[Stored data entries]
----

-- ==== Sys2Proof/Tests/Slice0.lean ====
section
/-! SUPPORT. Tests: the well-formedness smoke; for every constructor its word, written out bit by bit from the
spec's encoding (spec/opcode_table.json); one step of each family on values of spec/95_test_vectors.md; and for
every statement of Certificates/Slice0/Obligations.lean with hypotheses a state and operands that meet them. -/

namespace Sys2Proof.Machine.Tests

open Sys2Proof Sys2Proof.Machine

/-! ## Well-formedness -/

/-- Each CP0 move with a select other than 0 is refused unless it names register 25. -/
theorem test_wellFormed :
    (Instr.mfc0 2#5 12#5 1#4).wellFormed = false ∧ (Instr.dmfc0 2#5 12#5 1#4).wellFormed = false ∧
    (Instr.mtc0 2#5 12#5 1#4).wellFormed = false ∧ (Instr.dmtc0 2#5 12#5 1#4).wellFormed = false ∧
    (Instr.mfc0 2#5 25#5 1#4).wellFormed = true ∧ (Instr.mtc0 2#5 12#5 0#4).wellFormed = true := by decide

/-! ## Decoding and encoding -/

/-- The word is the instruction's, both ways. -/
abbrev Codes (w : Word) (i : Instr) : Prop := decode w = .ok i ∧ encode i = w

theorem test_codes_integerAlu1 :
    Codes 0b000000_10011_01101_00110_00000_100000#32 (.add 0b10011#5 0b01101#5 0b00110#5) ∧
    Codes 0b000000_10011_01101_00110_00000_100001#32 (.addu 0b10011#5 0b01101#5 0b00110#5) ∧
    Codes 0b000000_10011_01101_00110_00000_100010#32 (.sub 0b10011#5 0b01101#5 0b00110#5) ∧
    Codes 0b000000_10011_01101_00110_00000_100011#32 (.subu 0b10011#5 0b01101#5 0b00110#5) ∧
    Codes 0b001000_10011_01101_1000101000110101#32 (.addi 0b10011#5 0b01101#5 0b1000101000110101#16) ∧
    Codes 0b001001_10011_01101_1000101000110101#32 (.addiu 0b10011#5 0b01101#5 0b1000101000110101#16) ∧
    Codes 0b000000_10011_01101_00110_00000_101100#32 (.dadd 0b10011#5 0b01101#5 0b00110#5) ∧
    Codes 0b000000_10011_01101_00110_00000_101101#32 (.daddu 0b10011#5 0b01101#5 0b00110#5) ∧
    Codes 0b000000_10011_01101_00110_00000_101110#32 (.dsub 0b10011#5 0b01101#5 0b00110#5) ∧
    Codes 0b000000_10011_01101_00110_00000_101111#32 (.dsubu 0b10011#5 0b01101#5 0b00110#5) ∧
    Codes 0b011000_10011_01101_1000101000110101#32 (.daddi 0b10011#5 0b01101#5 0b1000101000110101#16) ∧
    Codes 0b011001_10011_01101_1000101000110101#32 (.daddiu 0b10011#5 0b01101#5 0b1000101000110101#16) ∧
    Codes 0b000000_10011_01101_00110_00000_100100#32 (.and 0b10011#5 0b01101#5 0b00110#5) ∧
    Codes 0b000000_10011_01101_00110_00000_100101#32 (.or 0b10011#5 0b01101#5 0b00110#5) := by repeat' constructor

theorem test_codes_integerAlu2 :
    Codes 0b000000_10011_01101_00110_00000_100110#32 (.xor 0b10011#5 0b01101#5 0b00110#5) ∧
    Codes 0b000000_10011_01101_00110_00000_100111#32 (.nor 0b10011#5 0b01101#5 0b00110#5) ∧
    Codes 0b001100_10011_01101_1000101000110101#32 (.andi 0b10011#5 0b01101#5 0b1000101000110101#16) ∧
    Codes 0b001101_10011_01101_1000101000110101#32 (.ori 0b10011#5 0b01101#5 0b1000101000110101#16) ∧
    Codes 0b001110_10011_01101_1000101000110101#32 (.xori 0b10011#5 0b01101#5 0b1000101000110101#16) ∧
    Codes 0b001111_00000_10011_1000101000110101#32 (.lui 0b10011#5 0b1000101000110101#16) ∧
    Codes 0b000000_10011_01101_00110_00000_101010#32 (.slt 0b10011#5 0b01101#5 0b00110#5) ∧
    Codes 0b000000_10011_01101_00110_00000_101011#32 (.sltu 0b10011#5 0b01101#5 0b00110#5) ∧
    Codes 0b001010_10011_01101_1000101000110101#32 (.slti 0b10011#5 0b01101#5 0b1000101000110101#16) ∧
    Codes 0b001011_10011_01101_1000101000110101#32 (.sltiu 0b10011#5 0b01101#5 0b1000101000110101#16) ∧
    Codes 0b000000_00000_10011_01101_00110_000000#32 (.sll 0b10011#5 0b01101#5 0b00110#5) ∧
    Codes 0b000000_00000_10011_01101_00110_000010#32 (.srl 0b10011#5 0b01101#5 0b00110#5) ∧
    Codes 0b000000_00000_10011_01101_00110_000011#32 (.sra 0b10011#5 0b01101#5 0b00110#5) ∧
    Codes 0b000000_10011_01101_00110_00000_000100#32 (.sllv 0b10011#5 0b01101#5 0b00110#5) := by repeat' constructor
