-- ==== Sys2Proof/Machine/Bitwise.lean ====
section
/-! DEFINITION. The bitwise instructions LSH, RNS, RFS, THR, AND, OR, NOT, SSW (R120 to R129). Each is a function of the old
target, a w-bit string, the source, a 64-string, and w (R120). -/

namespace Sys2Proof.Machine

/-- A function f(t, s, w) of R120. -/
abbrev BitFn := (w : Nat) → BitVec w → Word → BitVec w

/-- LSH (R121): zeros come in on the right; a count of w or more leaves 0 (R129). -/
def fLsh : BitFn := fun w t s => if s.toNat < w then t <<< s.toNat else 0#w

/-- RNS (R122): zeros come in on the left; a count of w or more leaves 0 (R129). -/
def fRns : BitFn := fun w t s => if s.toNat < w then t >>> s.toNat else 0#w

/-- RFS (R123): copies of the first bit come in on the left; a count of w or more leaves w of them (R129). -/
def fRfs : BitFn := fun w t s =>
  if s.toNat < w then t.sshiftRight s.toNat else if t.msb then BitVec.allOnes w else 0#w

/-- THR (R124): rotation to the right by the count modulo w (R129). -/
def fThr : BitFn := fun w t s => (t >>> (s.toNat % w)) ||| (t <<< (w - s.toNat % w))

/-- AND (R125), with the rightmost w bits of the source. DESIGN CHOICE (log 19): where w is more than 64, which only a G_MEANING that
is not the spec's gives, R120's trunc of the source has no value; the source is then extended with zeros to w bits, so AND clears the
bits of the target that match none of it. -/
def fAnd : BitFn := fun w t s => t &&& s.setWidth w

/-- OR (R126). DESIGN CHOICE (log 19): where w is more than 64 the source is extended with zeros, so the other bits stay. -/
def fOr : BitFn := fun w t s => t ||| s.setWidth w

/-- NOT (R127): the old target is not used. DESIGN CHOICE (log 19): where w is more than 64 the source is extended with zeros, so the
other bits become 1. -/
def fNot : BitFn := fun w _ s => ~~~(s.setWidth w)

/-- SSW (R128): the negative of the source modulo 2^w; the old target is not used. DESIGN CHOICE (log 19): where w is more than 64 the
source is extended with zeros, so it counts as unsigned. -/
def fSsw : BitFn := fun w _ s => -(s.setWidth w)

/-- A bitwise function at the width of a register (R120). -/
def onWord (f : BitFn) : AluFn := fun _ t s => .pure (f 64 t s)

/-- W of a bitwise instruction other than SSW (R78, D20). -/
def wBitwise (s : State) (w : Const) : Word := extend s.cfg.wExtBitwise w

/-- The old target of a store form: read if the function uses it, else zeros (R120). -/
def bitTarget (usesT : Bool) (va : Word) (n : Nat) : Act (List Byte) :=
  if usesT then memRead va n .data else .pure (List.replicate n 0#8)

/-- MS (R120): A is added to x[Z] first if Ä = 1; the target is the 8n-bit string in memory, and the operation is made at
that width (D23). CC_UPDATE is given the old target, zero-extended and 0 where it is not read, and the source, and the new target,
zero-extended (DESIGN CHOICE, log 7), of a string of more than 64 bits its rightmost 64. Where the string has more than 64 bits, AND,
OR, NOT and SSW extend the source with zeros to its width (DESIGN CHOICE, log 19). -/
def bitStore (f : BitFn) (usesT : Bool) (i : Instr) (z q : Reg) (ae : Bool) (g : BitVec 3) (a : Const) :
    State → Host.Outcome State Fault Refusal :=
  finish i <| (addDisp z ae a).bind fun _ => fun s =>
    ((bitTarget usesT (effAddr s z ae a) (gCells s g)).bind fun bs =>
      let t := BitVec.ofNat (8 * gCells s g) (fromCells bs)
      let v := f (8 * gCells s g) t (s.getReg q)
      (memWrite (effAddr s z ae a) (toCells (gCells s g) v.toNat)).bind fun _ =>
        (updateCc i [t.setWidth 64, s.getReg q] [v.setWidth 64]).bind fun _ => .pure false) s

/-- LSH, constant format (R121). -/
def execLshK (z : Reg) (w : Const) (s : State) : Host.Outcome State Fault Refusal :=
  aluReg (onWord fLsh) (.lshK z w) z (wBitwise s w) s

/-- LSH, load form (R121). -/
def execLshML (z q : Reg) (ae : Bool) (g : BitVec 3) (a : Const) (s : State) :
    Host.Outcome State Fault Refusal :=
  aluLoad (onWord fLsh) (.lshML z q ae g a) z q ae g a s

/-- LSH, store form (R121). -/
def execLshMS (z q : Reg) (ae : Bool) (g : BitVec 3) (a : Const) (s : State) :
    Host.Outcome State Fault Refusal :=
  bitStore fLsh true (.lshMS z q ae g a) z q ae g a s

/-- LSH, register format (R121). -/
def execLshRR (z q : Reg) (s : State) : Host.Outcome State Fault Refusal :=
  aluReg (onWord fLsh) (.lshRR z q) z (s.getReg q) s

/-- RNS, constant format (R122). -/
def execRnsK (z : Reg) (w : Const) (s : State) : Host.Outcome State Fault Refusal :=
  aluReg (onWord fRns) (.rnsK z w) z (wBitwise s w) s

/-- RNS, load form (R122). -/
def execRnsML (z q : Reg) (ae : Bool) (g : BitVec 3) (a : Const) (s : State) :
    Host.Outcome State Fault Refusal :=
  aluLoad (onWord fRns) (.rnsML z q ae g a) z q ae g a s

/-- RNS, store form (R122). -/
def execRnsMS (z q : Reg) (ae : Bool) (g : BitVec 3) (a : Const) (s : State) :
    Host.Outcome State Fault Refusal :=
  bitStore fRns true (.rnsMS z q ae g a) z q ae g a s

/-- RNS, register format (R122). -/
def execRnsRR (z q : Reg) (s : State) : Host.Outcome State Fault Refusal :=
  aluReg (onWord fRns) (.rnsRR z q) z (s.getReg q) s

/-- RFS, constant format (R123). -/
def execRfsK (z : Reg) (w : Const) (s : State) : Host.Outcome State Fault Refusal :=
  aluReg (onWord fRfs) (.rfsK z w) z (wBitwise s w) s

/-- RFS, load form (R123). -/
def execRfsML (z q : Reg) (ae : Bool) (g : BitVec 3) (a : Const) (s : State) :
    Host.Outcome State Fault Refusal :=
  aluLoad (onWord fRfs) (.rfsML z q ae g a) z q ae g a s

/-- RFS, store form (R123). -/
def execRfsMS (z q : Reg) (ae : Bool) (g : BitVec 3) (a : Const) (s : State) :
    Host.Outcome State Fault Refusal :=
  bitStore fRfs true (.rfsMS z q ae g a) z q ae g a s

/-- RFS, register format (R123). -/
def execRfsRR (z q : Reg) (s : State) : Host.Outcome State Fault Refusal :=
  aluReg (onWord fRfs) (.rfsRR z q) z (s.getReg q) s

/-- THR, constant format (R124). -/
def execThrK (z : Reg) (w : Const) (s : State) : Host.Outcome State Fault Refusal :=
  aluReg (onWord fThr) (.thrK z w) z (wBitwise s w) s

/-- THR, load form (R124). -/
def execThrML (z q : Reg) (ae : Bool) (g : BitVec 3) (a : Const) (s : State) :
    Host.Outcome State Fault Refusal :=
  aluLoad (onWord fThr) (.thrML z q ae g a) z q ae g a s

/-- THR, store form (R124). -/
def execThrMS (z q : Reg) (ae : Bool) (g : BitVec 3) (a : Const) (s : State) :
    Host.Outcome State Fault Refusal :=
  bitStore fThr true (.thrMS z q ae g a) z q ae g a s

/-- THR, register format (R124). -/
def execThrRR (z q : Reg) (s : State) : Host.Outcome State Fault Refusal :=
  aluReg (onWord fThr) (.thrRR z q) z (s.getReg q) s

/-- AND, constant format (R125). -/
def execAndK (z : Reg) (w : Const) (s : State) : Host.Outcome State Fault Refusal :=
  aluReg (onWord fAnd) (.andK z w) z (wBitwise s w) s

/-- AND, load form (R125). -/
def execAndML (z q : Reg) (ae : Bool) (g : BitVec 3) (a : Const) (s : State) :
    Host.Outcome State Fault Refusal :=
  aluLoad (onWord fAnd) (.andML z q ae g a) z q ae g a s

/-- AND, store form (R125). -/
def execAndMS (z q : Reg) (ae : Bool) (g : BitVec 3) (a : Const) (s : State) :
    Host.Outcome State Fault Refusal :=
  bitStore fAnd true (.andMS z q ae g a) z q ae g a s

/-- AND, register format (R125). -/
def execAndRR (z q : Reg) (s : State) : Host.Outcome State Fault Refusal :=
  aluReg (onWord fAnd) (.andRR z q) z (s.getReg q) s

/-- OR, constant format (R126). -/
def execOrK (z : Reg) (w : Const) (s : State) : Host.Outcome State Fault Refusal :=
  aluReg (onWord fOr) (.orK z w) z (wBitwise s w) s

/-- OR, load form (R126). -/
def execOrML (z q : Reg) (ae : Bool) (g : BitVec 3) (a : Const) (s : State) :
    Host.Outcome State Fault Refusal :=
  aluLoad (onWord fOr) (.orML z q ae g a) z q ae g a s

/-- OR, store form (R126). -/
def execOrMS (z q : Reg) (ae : Bool) (g : BitVec 3) (a : Const) (s : State) :
    Host.Outcome State Fault Refusal :=
  bitStore fOr true (.orMS z q ae g a) z q ae g a s

/-- OR, register format (R126). -/
def execOrRR (z q : Reg) (s : State) : Host.Outcome State Fault Refusal :=
  aluReg (onWord fOr) (.orRR z q) z (s.getReg q) s

/-- NOT, constant format (R127). -/
def execNotK (z : Reg) (w : Const) (s : State) : Host.Outcome State Fault Refusal :=
  aluReg (onWord fNot) (.notK z w) z (wBitwise s w) s

/-- NOT, load form (R127). -/
def execNotML (z q : Reg) (ae : Bool) (g : BitVec 3) (a : Const) (s : State) :
    Host.Outcome State Fault Refusal :=
  aluLoad (onWord fNot) (.notML z q ae g a) z q ae g a s

/-- NOT, store form (R127). -/
def execNotMS (z q : Reg) (ae : Bool) (g : BitVec 3) (a : Const) (s : State) :
    Host.Outcome State Fault Refusal :=
  bitStore fNot false (.notMS z q ae g a) z q ae g a s

/-- NOT, register format (R127). -/
def execNotRR (z q : Reg) (s : State) : Host.Outcome State Fault Refusal :=
  aluReg (onWord fNot) (.notRR z q) z (s.getReg q) s

/-- SSW, constant format (R128). -/
def execSswK (z : Reg) (w : Const) (s : State) : Host.Outcome State Fault Refusal :=
  aluReg (onWord fSsw) (.sswK z w) z (extend .zero w) s

/-- SSW, load form (R128). -/
def execSswML (z q : Reg) (ae : Bool) (g : BitVec 3) (a : Const) (s : State) :
    Host.Outcome State Fault Refusal :=
  aluLoad (onWord fSsw) (.sswML z q ae g a) z q ae g a s

/-- SSW, store form (R128). -/
def execSswMS (z q : Reg) (ae : Bool) (g : BitVec 3) (a : Const) (s : State) :
    Host.Outcome State Fault Refusal :=
  bitStore fSsw false (.sswMS z q ae g a) z q ae g a s

/-- SSW, register format (R128). -/
def execSswRR (z q : Reg) (s : State) : Host.Outcome State Fault Refusal :=
  aluReg (onWord fSsw) (.sswRR z q) z (s.getReg q) s

end Sys2Proof.Machine
end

----

- _Exercise aim_
What are the lines, exactly as written above, from the line with "def onWord (f" to the line with "constant format (R122). -/", both included? Output only those.

- _Answer section_
def onWord (f : BitFn) : AluFn := fun _ t s => .pure (f 64 t s)

/-- W of a bitwise instruction other than SSW (R78, D20). -/
def wBitwise (s : State) (w : Const) : Word := extend s.cfg.wExtBitwise w

/-- The old target of a store form: read if the function uses it, else zeros (R120). -/
def bitTarget (usesT : Bool) (va : Word) (n : Nat) : Act (List Byte) :=
  if usesT then memRead va n .data else .pure (List.replicate n 0#8)

/-- MS (R120): A is added to x[Z] first if Ä = 1; the target is the 8n-bit string in memory, and the operation is made at
that width (D23). CC_UPDATE is given the old target, zero-extended and 0 where it is not read, and the source, and the new target,
zero-extended (DESIGN CHOICE, log 7), of a string of more than 64 bits its rightmost 64. Where the string has more than 64 bits, AND,
OR, NOT and SSW extend the source with zeros to its width (DESIGN CHOICE, log 19). -/
def bitStore (f : BitFn) (usesT : Bool) (i : Instr) (z q : Reg) (ae : Bool) (g : BitVec 3) (a : Const) :
    State → Host.Outcome State Fault Refusal :=
  finish i <| (addDisp z ae a).bind fun _ => fun s =>
    ((bitTarget usesT (effAddr s z ae a) (gCells s g)).bind fun bs =>
      let t := BitVec.ofNat (8 * gCells s g) (fromCells bs)
      let v := f (8 * gCells s g) t (s.getReg q)
      (memWrite (effAddr s z ae a) (toCells (gCells s g) v.toNat)).bind fun _ =>
        (updateCc i [t.setWidth 64, s.getReg q] [v.setWidth 64]).bind fun _ => .pure false) s

/-- LSH, constant format (R121). -/
def execLshK (z : Reg) (w : Const) (s : State) : Host.Outcome State Fault Refusal :=
  aluReg (onWord fLsh) (.lshK z w) z (wBitwise s w) s

/-- LSH, load form (R121). -/
def execLshML (z q : Reg) (ae : Bool) (g : BitVec 3) (a : Const) (s : State) :
    Host.Outcome State Fault Refusal :=
  aluLoad (onWord fLsh) (.lshML z q ae g a) z q ae g a s

/-- LSH, store form (R121). -/
def execLshMS (z q : Reg) (ae : Bool) (g : BitVec 3) (a : Const) (s : State) :
    Host.Outcome State Fault Refusal :=
  bitStore fLsh true (.lshMS z q ae g a) z q ae g a s

/-- LSH, register format (R121). -/
def execLshRR (z q : Reg) (s : State) : Host.Outcome State Fault Refusal :=
  aluReg (onWord fLsh) (.lshRR z q) z (s.getReg q) s

/-- RNS, constant format (R122). -/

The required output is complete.